Experimental program
Comparison scheme
Effect test

Embodiment 2

[0013] The catalyst was changed to HZSM-5 (Si / Al=25, molar ratio), under the same conditions as in Example 1, the transesterification reaction was carried out, and the reaction results were investigated. [Example 3]

Embodiment 3

[0014] The catalyst was changed to Hβ (Si / Al=35, molar ratio), under the same conditions as in Example 1, the transesterification reaction was carried out, and the reaction results were investigated. [Example 4-7]

Embodiment 4-7

[0015] Catalyst uses TS-1 (Ti content is 2.5% by weight) instead, and the reaction time carries out 1 hour, 2 hours, 3 hours, 4 hours respectively, under the completely identical situation of other conditions and embodiment 1, carry out transesterification reaction, Investigate reaction result, form embodiment 4, embodiment 5, embodiment 6 and embodiment 7 respectively.
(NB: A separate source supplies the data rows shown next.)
/-- VZIPHI to LEAVE_STREAM. -/
theorem test_decode_07 : ∀ e ∈ ([
    (0x79771584, .vziphi 5 6 7 2 1 3), (0x79771585, .vunzlo 5 6 7 2 1 3), (0x79771586, .vunzhi 5 6 7 2 1 3),
    (0x79701187, .vcomp 5 6 2 3), (0x79701588, .vexpd 5 6 2 1 3), (0x78309189, .vget 6 4 2 3), (0x7A530000, .vmand 1 2 3),
    (0x7A530001, .vmor 1 2 3), (0x7A530002, .vmxor 1 2 3), (0x7A530003, .vmandn 1 2 3), (0x7A500004, .vmnot 1 2),
    (0x7D709580, .vgather 5 6 4 2 1 3), (0x7D709581, .vscatter 5 6 4 2 1 3), (0x8133B2A5, .vld 2 3 7 3 677),
    (0x8333B2A5, .vst 2 3 7 3 677), (0x90530000, .pbind 5 6), (0x92530000, .pfree 5 6), (0x94530000, .pstatPocket 5 6),
    (0x96030000, .resume 6), (0x98531C00, .spawn 5 6 7), (0x9A631C00, .steal 6 6 7), (0x9C530004, .leaveMatrix 5 6 1),
    (0x9C530005, .leaveSwap 5 6 1), (0x9C530006, .leaveStream 5 6 1)] : List (Nat × Instr)), decodeS e.1 = .ok e.2 := by decide +kernel

/-- LEAVE_SWATCH to XAMO_FADD. -/
theorem test_decode_08 : ∀ e ∈ ([
    (0x9C530007, .leaveSwatch 5 6 1), (0x9E531C00, .snap 5 6 7), (0xA0030000, .tlbinvAll 6), (0xA0030001, .tlbinvAsid 6),
    (0xA0031C02, .tlbinvVa 6 7), (0xA2530000, .asidret 5 6), (0xA4530000, .darnPrep 5 6), (0xA4500001, .darnCommit 5),
    (0xA4500002, .darnAbort 5), (0xA4530003, .darnBank 5 6), (0xA6530000, .swatchRun 5 6), (0xA6530001, .swatchStat 5 6),
    (0xA6530002, .swatchStop 5 6), (0xA843202A, .xamoAdd 4 6 8 1 1 2), (0xA843206A, .xamoMinI 4 6 8 1 1 2),
    (0xA84320AA, .xamoMaxI 4 6 8 1 1 2), (0xA84320EA, .xamoMinN 4 6 8 1 1 2), (0xA843212A, .xamoMaxN 4 6 8 1 1 2),
    (0xA843216A, .xamoAnd 4 6 8 1 1 2), (0xA84321AA, .xamoOr 4 6 8 1 1 2), (0xA84321EA, .xamoXor 4 6 8 1 1 2),
    (0xA843222A, .xamoSwap 4 6 8 1 1 2), (0xA843226A, .xamoCas 4 6 8 1 1 2), (0xA8431E8A, .xamoFadd 4 6 7 1 2)] : List (Nat × Instr)), decodeS e.1 = .ok e.2 := by decide +kernel

/-- XST to IFENCE. -/
theorem test_decode_09 : ∀ e ∈ ([
    (0xAA53AAA5, .xst 5 7 2 2 677), (0x0C000000, .ret), (0x14000000, .eret), (0x16000000, .hend), (0x1C000008, .ifence)] : List (Nat × Instr)), decodeS e.1 = .ok e.2 := by decide +kernel

/-- T_ADD to T_FMUL. -/
theorem test_decode_10 : ∀ e ∈ ([
    (0xAC0AB3C0, .tAdd 2 5 1 5 6 7 1), (0xAC12B3C0, .tSub 2 5 1 5 6 7 1), (0xAC1AB3C0, .tMul 2 5 1 5 6 7 1),
    (0xAC22B380, .tMulh 2 5 1 5 6 7), (0xAC2AB380, .tAnd 2 5 1 5 6 7), (0xAC32B380, .tOr 2 5 1 5 6 7),
    (0xAC3AB380, .tXor 2 5 1 5 6 7), (0xAC42B380, .tShl 2 5 1 5 6 7), (0xAC4AB380, .tShr 2 5 1 5 6 7),
    (0xAC52B380, .tSra 2 5 1 5 6 7), (0xAC5AB3C0, .tMin 2 5 1 5 6 7 1), (0xAC62B3C0, .tMax 2 5 1 5 6 7 1),
    (0xAC6AB3C0, .tMinu 2 5 1 5 6 7 1), (0xAC72B3C0, .tMaxu 2 5 1 5 6 7 1), (0xAC7EB3A5, .tCmp 2 5 1 13 6 7 4 5),
    (0xAC86B005, .tMov 2 5 1 13 6 5), (0xAC8AB38D, .tSel 2 5 1 5 6 7 1 5), (0xAC92B004, .tTag 2 5 1 5 6 4),
    (0xAC9AB002, .tDup 2 5 1 5 6 2), (0xACA2B385, .tMaskb 2 5 1 5 6 7 2 1), (0xACAAB380, .tCrng 2 5 1 5 6 7),
    (0xACD2B3B0, .tFadd 2 5 1 2 5 6 7 3), (0xACF2B3B0, .tFsub 2 5 1 2 5 6 7 3), (0xAD12B3B0, .tFmul 2 5 1 2 5 6 7 3)] : List (Nat × Instr)), decodeT e.1 = .ok e.2 := by decide +kernel

/-- The worked words of R248: SIG, STEER, FADD.F32X2, FMAX.F32X2 and MASKB.L32.NZ. -/
theorem test_decode_worked : ∀ e ∈ ([
    (0x02174005, .tSig 0 0 0 8 5), (0x02074000, .tSteer 0 0 0 8 0), (0xC8D44480, .tFadd 3 1 0 2 8 8 9 0),
    (0x00D44680, .tFadd 0 0 0 2 8 8 13 0), (0x01764000, .tFmax 0 0 0 2 12 8 0), (0xC8A44005, .tMaskb 3 1 0 8 8 0 2 1),
    (0xD0A44005, .tMaskb 3 2 0 8 8 0 2 1), (0x00A04005, .tMaskb 0 0 0 0 8 0 2 1)] : List (Nat × Instr)), decodeT e.1 = .ok e.2 := by decide +kernel

/-- R248: MASKB.L32.NZ shifts its accumulator right by 2 and sets a bit for each lane that is not zero. -/
theorem test_maskb_worked : maskbVal 2 1 0x0000000500000000 0b1011 = 0x8000000000000002 := by decide +kernel

/-- T_FFMA to T_SIG2. -/
theorem test_decode_11 : ∀ e ∈ ([
    (0xAD32B3B6, .tFfma 2 5 1 2 5 6 7 3 6), (0xAD52B380, .tFmin 2 5 1 2 5 6 7), (0xAD72B380, .tFmax 2 5 1 2 5 6 7),
    (0xAD86B3A5, .tFcmpF64 2 5 1 13 6 7 4 5), (0xAD8EB3A5, .tFcmpF32 2 5 1 13 6 7 4 5), (0xAD92B186, .tFcvt 2 5 1 5 6 3 6),
    (0xADC2B4E0, .tLdr 2 5 1 5 6 9 1 2 0), (0xADCAB3E0, .tStr 2 5 1 5 6 7 1 2), (0xADD23460, .tAmoAdd 2 5 1 4 6 8 1 2),
    (0xADD23461, .tAmoMinI 2 5 1 4 6 8 1 2), (0xADD23462, .tAmoMaxI 2 5 1 4 6 8 1 2),
    (0xADD23463, .tAmoMinN 2 5 1 4 6 8 1 2), (0xADD23464, .tAmoMaxN 2 5 1 4 6 8 1 2), (0xADD23465, .tAmoAnd 2 5 1 4 6 8 1 2),
    (0xADD23466, .tAmoOr 2 5 1 4 6 8 1 2), (0xADD23467, .tAmoXor 2 5 1 4 6 8 1 2), (0xADD23468, .tAmoSwap 2 5 1 4 6 8 1 2),
    (0xADD23469, .tAmoCas 2 5 1 4 6 8 1 2), (0xADD233EA, .tAmoFadd 2 5 1 4 6 7 1 2), (0xAE073003, .tSteer 2 5 1 6 3),
    (0xAE0F3001, .tMsel 2 5 1 6 1), (0xAE173064, .tSig 2 5 1 6 100), (0xAE1F0000, .tHalt 2 5 1),
    (0xAE2733E4, .tSig2 2 5 1 6 7 100)] : List (Nat × Instr)), decodeT e.1 = .ok e.2 := by decide +kernel

/-- R162, R207: STEER to o3 fails with 0x03 where DEST alone is wrong, and with 0x02 where AUX is wrong as well (R167). -/
theorem test_steer_dest : steerDest 0x02058001 = true ∧ steerDest 0x02058005 = false ∧ steerDest 0x00158000 = false := by decide +kernel

/-! ### Witnesses of the integer and floating-point statements -/

theorem witness_ready : ready (R [(6, 7), (7, 3)]) [5, 6, 7, 0] := by decide +kernel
The reaction results are shown in Table 1.

[0016] Table 1: Example 1-7 transesterification results (weight percentage)

[0017] Reaction DMO Selectivity, % Yield, % Example Catalyst

[0018] Time, hours conversion % Anisole MPO DPO MPO DPO1 Mordenite 2 1.4 15.2 84.8 0 1.2 02 H-ZSM-5 2 12.5 43.9 38.1 15.4 4.8 1.93 Hβ 2 54.0 31.0 53.6 12.2 29.0 6.65 2.64 TS 4.9 1 2 1 22.3 1.45 TS-1 2 26.5 0.8 89.2 10.0 23.6 2.76 TS-1 3 29.2 0.7 89.9 9.4 26.2 2.77 TS-1 4 30.0 0.7 87.8 11.5 26.3 3.4

[0019] As can be seen from the above reaction results, the reaction result of using TS...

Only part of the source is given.